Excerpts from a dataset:
※ ※ ※

-- ==== Sys2Proof/Machine/MeshState.lean ====
section
/-! DEFINITION. The state of the mesh, of the sync units and of what is in flight between units: sync operations,
replies, notices, events, chain messages and fetch reads. -/

namespace Sys2Proof.Machine

/-- A sync operation on its way to its unit (R151, R152). `slot` of a wait is its arm slot (4: hidden). -/
inductive SyncMsg where
  | signal (obj : Nat) (amount : Word) (src : Nat)
  | reset (obj src : Nat)
  | wait (obj : Nat) (thr : Word) (src slot : Nat)
  | cancel (obj src slot : Nat)
  deriving DecidableEq, Repr

def SyncMsg.obj : SyncMsg → Nat
  | .signal o _ _ => o
  | .reset o _ => o
  | .wait o _ _ _ => o
  | .cancel o _ _ => o

def SyncMsg.src : SyncMsg → Nat
  | .signal _ _ s => s
  | .reset _ s => s
  | .wait _ _ s _ => s
  | .cancel _ s _ => s

/-- An entry of a wait table (R153). -/
structure WaitEnt where
  obj : Nat
  thr : Word
  src : Nat
  slot : Nat
  deriving DecidableEq, Repr

/-- A reply to a wait on an object, or the acknowledgement of a cancel, on its way to its tile (R151). -/
structure Reply where
  stop : Nat
  slot : Nat
  obj : Nat
  ack : Bool
  deriving DecidableEq, Repr

/-- The notices that flag frames (R43, R58, R14). -/
inductive NoticeKind where
  | error | skew | overwrite
  deriving DecidableEq, Repr

/-- A notice: what it says, the pipeline and the tag that it names, and the Sorus engine that it goes to (R281). -/
structure Notice where
  kind : NoticeKind
  pipe : Nat
  tag : Option Tag
  dst : Nat := 0
  deriving DecidableEq, Repr

/-- An event on its way to the governor. Codes 1 to 13 are those of R420; 0 a wait watchdog (R150), 14 a hazard (R230),
15 a fault that the governor treats as R18 (R110, R134). -/
structure Event where
  code : Nat
  stop : Nat
  value : Nat
  pipe : Option Nat
  deriving DecidableEq, Repr

/-- What an unreserved flit carries: a sync operation, a reply, a notice, an event, or a spill access of a memory tile's queue, a
write or the read of a cell (R245), with its acknowledgement or return. -/
inductive UMsg where
  | op (m : SyncMsg)
  | reply (r : Reply)
  | notice (n : Notice)
  | event (e : Event)
  | spill (tile q : Nat) (read back : Bool)
  deriving DecidableEq, Repr

/-- Where an unreserved flit is (R218): with its sender, in a stop's buffer of an incoming link (4: of the stop's own unit), or on
outgoing link `out` since a CK_MESH cycle, coming from such a buffer. -/
inductive UPlace where
  | source
  | buffer (inl : Nat)
  | link (inl out enter : Nat)
  deriving DecidableEq, Repr

/-- An unreserved flit: its header, what it carries, and its place at a stop or on a link from it. -/
structure UFlit where
  flit : Flit
  msg : UMsg
  stop : Nat
  place : UPlace := .source
  deriving DecidableEq, Repr

/-- A flit in a tile-to-mesh crossing (R219): the unfrozen tile cycle from which it can be in the injection FIFO. -/
structure Xing where
  stop : Nat
  rt : Nat
  flit : Flit
  ready : Nat
  deriving DecidableEq, Repr

/-- A flit in an injection FIFO and the CK_MESH cycle of its arrival (R216). -/
structure Waiting where
  flit : Flit
  since : Nat
  deriving DecidableEq, Repr

/-- A reserved flit on a link (R210): the stop it left, the link, and the CK_MESH cycle in which it entered it, and
whether another flit needed the link in that cycle. -/
structure Flying where
  flit : Flit
  stop : Nat
  link : Nat
  enter : Nat
  collided : Bool := false
  deriving DecidableEq, Repr

/-- The mesh: crossings, injection FIFOs (stop × 16 + route), the cycle after the latest departure of each, reserved flits on links,
arrival buffers, the cycle after the latest departure of each, flits crossing from an arrival buffer into their unit, and unreserved
flits. -/
structure Mesh where
  cross : List Xing := []
  inj : Tbl (List Waiting) := []
  flying : List Flying := []
  arr : Tbl (List Flit) := []
  dep : Tbl Nat := []
  into : List (Nat × Flit) := []
  injCk : Tbl Nat := []
  uns : List UFlit := []
  deriving DecidableEq, Repr

/-- A mirrored header (R484): the 80 bits, the observing stop, the point, the CK_MESH cycle and the time. -/
structure TraceRec where
  hdr : Nat
  stop : Nat
  point : Nat
  ck : Nat
  time : Nat
  deriving DecidableEq, Repr

/-- A die's trace (R483): records held in its routers, records staged in its trace stop, and a gap to mark. -/
structure Trace where
  routers : List TraceRec := []
  stage : List TraceRec := []
  gap : Bool := false
  deriving DecidableEq, Repr

/-- A fetch read (R121 to R123): its stop and slot, the first element and how many it covers, the HBM address of its
64-byte block, the stamped key, and whether the port has admitted it. -/
structure FRead where
  stop : Nat
  slot : Nat
  el : Nat
  n : Nat
  addr : Nat
  key : Nat
  admitted : Bool
  deriving DecidableEq, Repr

/-- The regulator's accumulators (R124): stack A, stack B, global. -/
structure Bucket where
  accA : Nat := 0
  accB : Nat := 0
  accG : Nat := 0
  deriving DecidableEq, Repr

/-- A chain message on its way to a tile (R66), and the tile's port that it comes by, as `in_port` codes it (R72). -/
structure ChainFly where
  stop : Nat
  msg : ChainMsg
  port : Nat := 0
  deriving DecidableEq, Repr

/-- HBM (R15, R116): its bytes, and the 64-bit words with an uncorrectable or a correctable error. -/
structure Hbm where
  bytes : Tbl Byte := []
  ue : List Nat := []
  ce : List Nat := []
  deriving DecidableEq, Repr

/-- The four sync units: operations that have reached their unit, in the order in which it applies them (R152), wait tables (entries in
order of arrival), replies that have reached their tile; by unit, the cycle after the one in which operations reached it last and how
many of them did. -/
structure Sync where
  msgs : List SyncMsg := []
  waits : List WaitEnt := []
  replies : List Reply := []
  came : Tbl (Nat × Nat) := []
  deriving DecidableEq, Repr

/-- What a probe wave reports of one node (R240): tiles, cushion queues, landing queues, sync objects; its numbers are
those of the table. -/
structure Report where
  kind : Nat
  node : Nat
  nums : List Nat
  deriving DecidableEq, Repr

/-- A probe under way (R239, R240): its first wave and the CK_MESH cycle in which that completed. -/
structure Probe where
  on : Bool := false
  wave : Option (List Report × Nat) := none
  deriving DecidableEq, Repr

end Sys2Proof.Machine
end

※ ※ ※

## Problem to solve
Beginning with the first line and ending with the last, restate the data word for word.

## Solution below
-- ==== Sys2Proof/Machine/MeshState.lean ====
section
/-! DEFINITION. The state of the mesh, of the sync units and of what is in flight between units: sync operations,
replies, notices, events, chain messages and fetch reads. -/

namespace Sys2Proof.Machine

/-- A sync operation on its way to its unit (R151, R152). `slot` of a wait is its arm slot (4: hidden). -/
inductive SyncMsg where
  | signal (obj : Nat) (amount : Word) (src : Nat)
  | reset (obj src : Nat)
  | wait (obj : Nat) (thr : Word) (src slot : Nat)
  | cancel (obj src slot : Nat)
  deriving DecidableEq, Repr

def SyncMsg.obj : SyncMsg → Nat
  | .signal o _ _ => o
  | .reset o _ => o
  | .wait o _ _ _ => o
  | .cancel o _ _ => o

def SyncMsg.src : SyncMsg → Nat
  | .signal _ _ s => s
  | .reset _ s => s
  | .wait _ _ s _ => s
  | .cancel _ s _ => s

/-- An entry of a wait table (R153). -/
structure WaitEnt where
  obj : Nat
  thr : Word
  src : Nat
  slot : Nat
  deriving DecidableEq, Repr

/-- A reply to a wait on an object, or the acknowledgement of a cancel, on its way to its tile (R151). -/
structure Reply where
  stop : Nat
  slot : Nat
  obj : Nat
  ack : Bool
  deriving DecidableEq, Repr

/-- The notices that flag frames (R43, R58, R14). -/
inductive NoticeKind where
  | error | skew | overwrite
  deriving DecidableEq, Repr

/-- A notice: what it says, the pipeline and the tag that it names, and the Sorus engine that it goes to (R281). -/
structure Notice where
  kind : NoticeKind
  pipe : Nat
  tag : Option Tag
  dst : Nat := 0
  deriving DecidableEq, Repr

/-- An event on its way to the governor. Codes 1 to 13 are those of R420; 0 a wait watchdog (R150), 14 a hazard (R230),
15 a fault that the governor treats as R18 (R110, R134). -/
structure Event where
  code : Nat
  stop : Nat
  value : Nat
  pipe : Option Nat
  deriving DecidableEq, Repr

/-- What an unreserved flit carries: a sync operation, a reply, a notice, an event, or a spill access of a memory tile's queue, a
write or the read of a cell (R245), with its acknowledgement or return. -/
inductive UMsg where
  | op (m : SyncMsg)
  | reply (r : Reply)
  | notice (n : Notice)
  | event (e : Event)
  | spill (tile q : Nat) (read back : Bool)
  deriving DecidableEq, Repr

/-- Where an unreserved flit is (R218): with its sender, in a stop's buffer of an incoming link (4: of the stop's own unit), or on
outgoing link `out` since a CK_MESH cycle, coming from such a buffer. -/
inductive UPlace where
  | source
  | buffer (inl : Nat)
  | link (inl out enter : Nat)
  deriving DecidableEq, Repr

/-- An unreserved flit: its header, what it carries, and its place at a stop or on a link from it. -/
structure UFlit where
  flit : Flit
  msg : UMsg
  stop : Nat
  place : UPlace := .source
  deriving DecidableEq, Repr

/-- A flit in a tile-to-mesh crossing (R219): the unfrozen tile cycle from which it can be in the injection FIFO. -/
structure Xing where
  stop : Nat
  rt : Nat
  flit : Flit
  ready : Nat
  deriving DecidableEq, Repr

/-- A flit in an injection FIFO and the CK_MESH cycle of its arrival (R216). -/
structure Waiting where
  flit : Flit
  since : Nat
  deriving DecidableEq, Repr

/-- A reserved flit on a link (R210): the stop it left, the link, and the CK_MESH cycle in which it entered it, and
whether another flit needed the link in that cycle. -/
structure Flying where
  flit : Flit
  stop : Nat
  link : Nat
  enter : Nat
  collided : Bool := false
  deriving DecidableEq, Repr

/-- The mesh: crossings, injection FIFOs (stop × 16 + route), the cycle after the latest departure of each, reserved flits on links,
arrival buffers, the cycle after the latest departure of each, flits crossing from an arrival buffer into their unit, and unreserved
flits. -/
structure Mesh where
  cross : List Xing := []
  inj : Tbl (List Waiting) := []
  flying : List Flying := []
  arr : Tbl (List Flit) := []
  dep : Tbl Nat := []
  into : List (Nat × Flit) := []
  injCk : Tbl Nat := []
  uns : List UFlit := []
  deriving DecidableEq, Repr

/-- A mirrored header (R484): the 80 bits, the observing stop, the point, the CK_MESH cycle and the time. -/
structure TraceRec where
  hdr : Nat
  stop : Nat
  point : Nat
  ck : Nat
  time : Nat
  deriving DecidableEq, Repr

/-- A die's trace (R483): records held in its routers, records staged in its trace stop, and a gap to mark. -/
structure Trace where
  routers : List TraceRec := []
  stage : List TraceRec := []
  gap : Bool := false
  deriving DecidableEq, Repr

/-- A fetch read (R121 to R123): its stop and slot, the first element and how many it covers, the HBM address of its
64-byte block, the stamped key, and whether the port has admitted it. -/
structure FRead where
  stop : Nat
  slot : Nat
  el : Nat
  n : Nat
  addr : Nat
  key : Nat
  admitted : Bool
  deriving DecidableEq, Repr

/-- The regulator's accumulators (R124): stack A, stack B, global. -/
structure Bucket where
  accA : Nat := 0
  accB : Nat := 0
  accG : Nat := 0
  deriving DecidableEq, Repr

/-- A chain message on its way to a tile (R66), and the tile's port that it comes by, as `in_port` codes it (R72). -/
structure ChainFly where
  stop : Nat
  msg : ChainMsg
  port : Nat := 0
  deriving DecidableEq, Repr

/-- HBM (R15, R116): its bytes, and the 64-bit words with an uncorrectable or a correctable error. -/
structure Hbm where
  bytes : Tbl Byte := []
  ue : List Nat := []
  ce : List Nat := []
  deriving DecidableEq, Repr

/-- The four sync units: operations that have reached their unit, in the order in which it applies them (R152), wait tables (entries in
order of arrival), replies that have reached their tile; by unit, the cycle after the one in which operations reached it last and how
many of them did. -/
structure Sync where
  msgs : List SyncMsg := []
  waits : List WaitEnt := []
  replies : List Reply := []
  came : Tbl (Nat × Nat) := []
  deriving DecidableEq, Repr

/-- What a probe wave reports of one node (R240): tiles, cushion queues, landing queues, sync objects; its numbers are
those of the table. -/
structure Report where
  kind : Nat
  node : Nat
  nums : List Nat
  deriving DecidableEq, Repr

/-- A probe under way (R239, R240): its first wave and the CK_MESH cycle in which that completed. -/
structure Probe where
  on : Bool := false
  wave : Option (List Report × Nat) := none
  deriving DecidableEq, Repr

end Sys2Proof.Machine
end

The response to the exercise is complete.